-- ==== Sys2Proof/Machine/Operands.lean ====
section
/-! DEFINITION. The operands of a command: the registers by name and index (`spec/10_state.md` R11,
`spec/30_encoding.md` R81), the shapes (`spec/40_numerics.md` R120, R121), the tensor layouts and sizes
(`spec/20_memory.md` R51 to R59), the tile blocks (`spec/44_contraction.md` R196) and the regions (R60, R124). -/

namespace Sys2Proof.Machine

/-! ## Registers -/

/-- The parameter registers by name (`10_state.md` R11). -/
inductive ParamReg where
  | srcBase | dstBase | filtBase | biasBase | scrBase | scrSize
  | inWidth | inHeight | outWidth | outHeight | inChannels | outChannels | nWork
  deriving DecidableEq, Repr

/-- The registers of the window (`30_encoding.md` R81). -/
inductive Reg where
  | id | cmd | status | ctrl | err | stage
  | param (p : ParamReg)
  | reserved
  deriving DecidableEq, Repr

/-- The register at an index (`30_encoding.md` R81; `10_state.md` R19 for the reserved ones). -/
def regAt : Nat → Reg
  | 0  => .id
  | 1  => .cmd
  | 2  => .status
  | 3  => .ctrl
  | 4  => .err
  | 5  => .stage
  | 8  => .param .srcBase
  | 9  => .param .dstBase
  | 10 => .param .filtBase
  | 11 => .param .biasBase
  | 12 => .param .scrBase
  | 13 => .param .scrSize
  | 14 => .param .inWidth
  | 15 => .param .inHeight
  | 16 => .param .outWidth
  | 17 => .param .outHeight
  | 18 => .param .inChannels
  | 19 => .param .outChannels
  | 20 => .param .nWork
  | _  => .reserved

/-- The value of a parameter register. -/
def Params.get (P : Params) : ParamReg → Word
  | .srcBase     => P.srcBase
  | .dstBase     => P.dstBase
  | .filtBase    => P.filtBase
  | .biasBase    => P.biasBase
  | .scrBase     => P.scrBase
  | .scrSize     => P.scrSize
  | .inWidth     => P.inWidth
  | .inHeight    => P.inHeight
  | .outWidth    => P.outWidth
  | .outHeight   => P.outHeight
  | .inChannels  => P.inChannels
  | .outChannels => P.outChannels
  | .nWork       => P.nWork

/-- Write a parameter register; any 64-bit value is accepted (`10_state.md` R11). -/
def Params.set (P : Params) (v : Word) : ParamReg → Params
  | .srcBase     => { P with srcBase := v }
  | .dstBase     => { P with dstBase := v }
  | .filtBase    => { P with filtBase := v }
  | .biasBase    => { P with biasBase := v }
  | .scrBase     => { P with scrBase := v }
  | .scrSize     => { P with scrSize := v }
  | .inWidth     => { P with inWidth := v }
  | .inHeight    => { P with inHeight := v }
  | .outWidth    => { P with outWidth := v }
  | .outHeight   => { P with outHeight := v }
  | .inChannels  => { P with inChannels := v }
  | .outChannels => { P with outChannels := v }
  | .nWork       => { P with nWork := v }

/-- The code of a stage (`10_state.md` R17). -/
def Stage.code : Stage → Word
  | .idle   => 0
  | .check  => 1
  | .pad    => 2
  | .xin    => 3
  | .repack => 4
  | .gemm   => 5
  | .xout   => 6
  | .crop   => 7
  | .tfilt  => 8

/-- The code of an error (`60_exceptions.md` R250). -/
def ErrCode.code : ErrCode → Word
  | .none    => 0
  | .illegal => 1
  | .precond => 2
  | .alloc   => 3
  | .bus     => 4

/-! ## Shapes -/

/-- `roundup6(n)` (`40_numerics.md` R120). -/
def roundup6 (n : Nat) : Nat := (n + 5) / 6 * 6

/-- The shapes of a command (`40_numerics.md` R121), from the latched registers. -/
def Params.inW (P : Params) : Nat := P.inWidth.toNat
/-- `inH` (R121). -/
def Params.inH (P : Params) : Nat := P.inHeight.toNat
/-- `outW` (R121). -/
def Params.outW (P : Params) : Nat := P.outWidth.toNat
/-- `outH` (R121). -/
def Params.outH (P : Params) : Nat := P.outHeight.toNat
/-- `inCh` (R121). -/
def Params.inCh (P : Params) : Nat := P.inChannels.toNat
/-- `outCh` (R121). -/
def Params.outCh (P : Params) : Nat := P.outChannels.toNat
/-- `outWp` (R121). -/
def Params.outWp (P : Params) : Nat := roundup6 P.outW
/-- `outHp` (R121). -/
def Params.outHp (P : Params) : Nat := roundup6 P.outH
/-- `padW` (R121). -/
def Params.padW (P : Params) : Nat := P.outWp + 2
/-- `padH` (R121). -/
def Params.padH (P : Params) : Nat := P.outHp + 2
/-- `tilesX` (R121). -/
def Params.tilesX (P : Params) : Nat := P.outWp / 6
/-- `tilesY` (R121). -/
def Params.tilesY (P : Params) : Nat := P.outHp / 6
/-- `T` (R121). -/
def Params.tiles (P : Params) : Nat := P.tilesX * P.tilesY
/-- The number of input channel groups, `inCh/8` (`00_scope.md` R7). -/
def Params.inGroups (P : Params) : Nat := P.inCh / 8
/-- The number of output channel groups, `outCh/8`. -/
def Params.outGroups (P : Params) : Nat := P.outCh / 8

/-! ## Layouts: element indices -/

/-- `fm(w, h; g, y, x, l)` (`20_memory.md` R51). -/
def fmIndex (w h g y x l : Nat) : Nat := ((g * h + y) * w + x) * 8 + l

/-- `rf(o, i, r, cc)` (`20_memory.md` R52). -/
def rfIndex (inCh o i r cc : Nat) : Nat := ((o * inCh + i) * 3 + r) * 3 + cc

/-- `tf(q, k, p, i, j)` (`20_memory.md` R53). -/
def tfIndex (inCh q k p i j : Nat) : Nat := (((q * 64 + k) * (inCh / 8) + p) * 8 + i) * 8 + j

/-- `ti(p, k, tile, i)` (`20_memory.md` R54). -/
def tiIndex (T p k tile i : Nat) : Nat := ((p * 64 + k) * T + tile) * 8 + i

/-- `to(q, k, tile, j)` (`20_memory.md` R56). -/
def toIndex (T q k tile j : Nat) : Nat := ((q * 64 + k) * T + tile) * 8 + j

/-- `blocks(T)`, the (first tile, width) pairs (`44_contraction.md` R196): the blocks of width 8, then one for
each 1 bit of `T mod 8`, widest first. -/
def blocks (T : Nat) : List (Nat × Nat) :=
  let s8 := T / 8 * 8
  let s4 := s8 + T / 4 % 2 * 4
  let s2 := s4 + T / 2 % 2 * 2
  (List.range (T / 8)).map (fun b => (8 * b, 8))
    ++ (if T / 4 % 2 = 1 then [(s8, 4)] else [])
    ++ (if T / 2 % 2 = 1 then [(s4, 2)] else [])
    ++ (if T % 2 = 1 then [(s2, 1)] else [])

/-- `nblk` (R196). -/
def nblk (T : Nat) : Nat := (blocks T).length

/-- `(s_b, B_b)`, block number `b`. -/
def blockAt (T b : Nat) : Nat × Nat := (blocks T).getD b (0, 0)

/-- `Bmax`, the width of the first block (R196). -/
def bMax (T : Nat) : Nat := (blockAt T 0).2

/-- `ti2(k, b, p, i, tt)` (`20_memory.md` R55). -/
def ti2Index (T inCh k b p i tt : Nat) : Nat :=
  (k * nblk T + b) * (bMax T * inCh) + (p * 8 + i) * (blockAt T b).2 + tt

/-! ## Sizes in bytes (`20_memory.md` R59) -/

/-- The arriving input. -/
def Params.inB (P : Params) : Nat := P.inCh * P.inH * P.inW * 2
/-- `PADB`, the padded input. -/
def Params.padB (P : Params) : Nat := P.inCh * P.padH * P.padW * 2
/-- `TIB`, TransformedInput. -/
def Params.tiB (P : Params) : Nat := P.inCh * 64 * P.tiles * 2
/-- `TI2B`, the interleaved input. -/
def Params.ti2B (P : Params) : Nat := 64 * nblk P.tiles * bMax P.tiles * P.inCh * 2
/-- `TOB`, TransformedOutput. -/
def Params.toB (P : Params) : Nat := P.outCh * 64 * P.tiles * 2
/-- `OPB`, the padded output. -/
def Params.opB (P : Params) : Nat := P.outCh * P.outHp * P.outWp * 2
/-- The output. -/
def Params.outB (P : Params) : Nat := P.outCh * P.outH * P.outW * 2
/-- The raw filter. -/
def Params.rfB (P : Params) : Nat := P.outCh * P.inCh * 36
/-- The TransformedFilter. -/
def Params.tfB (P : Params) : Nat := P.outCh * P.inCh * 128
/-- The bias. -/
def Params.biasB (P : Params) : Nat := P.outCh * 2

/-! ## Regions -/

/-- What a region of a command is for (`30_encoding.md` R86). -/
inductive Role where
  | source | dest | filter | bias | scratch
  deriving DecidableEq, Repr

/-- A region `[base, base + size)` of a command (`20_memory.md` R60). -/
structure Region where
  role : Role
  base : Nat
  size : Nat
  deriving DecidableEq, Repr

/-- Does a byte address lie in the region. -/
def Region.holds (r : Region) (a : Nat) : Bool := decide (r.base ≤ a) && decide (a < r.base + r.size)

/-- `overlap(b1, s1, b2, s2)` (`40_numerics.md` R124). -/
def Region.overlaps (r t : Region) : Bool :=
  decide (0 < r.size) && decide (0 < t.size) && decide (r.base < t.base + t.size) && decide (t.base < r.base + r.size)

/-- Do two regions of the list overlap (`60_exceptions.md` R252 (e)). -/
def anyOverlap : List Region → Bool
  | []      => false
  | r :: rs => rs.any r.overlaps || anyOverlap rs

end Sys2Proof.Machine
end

[ASSIGNMENT]
Each line above that has "dstBase" adds one to the count; say the final count with no other text.

[TASK OUTPUT]
4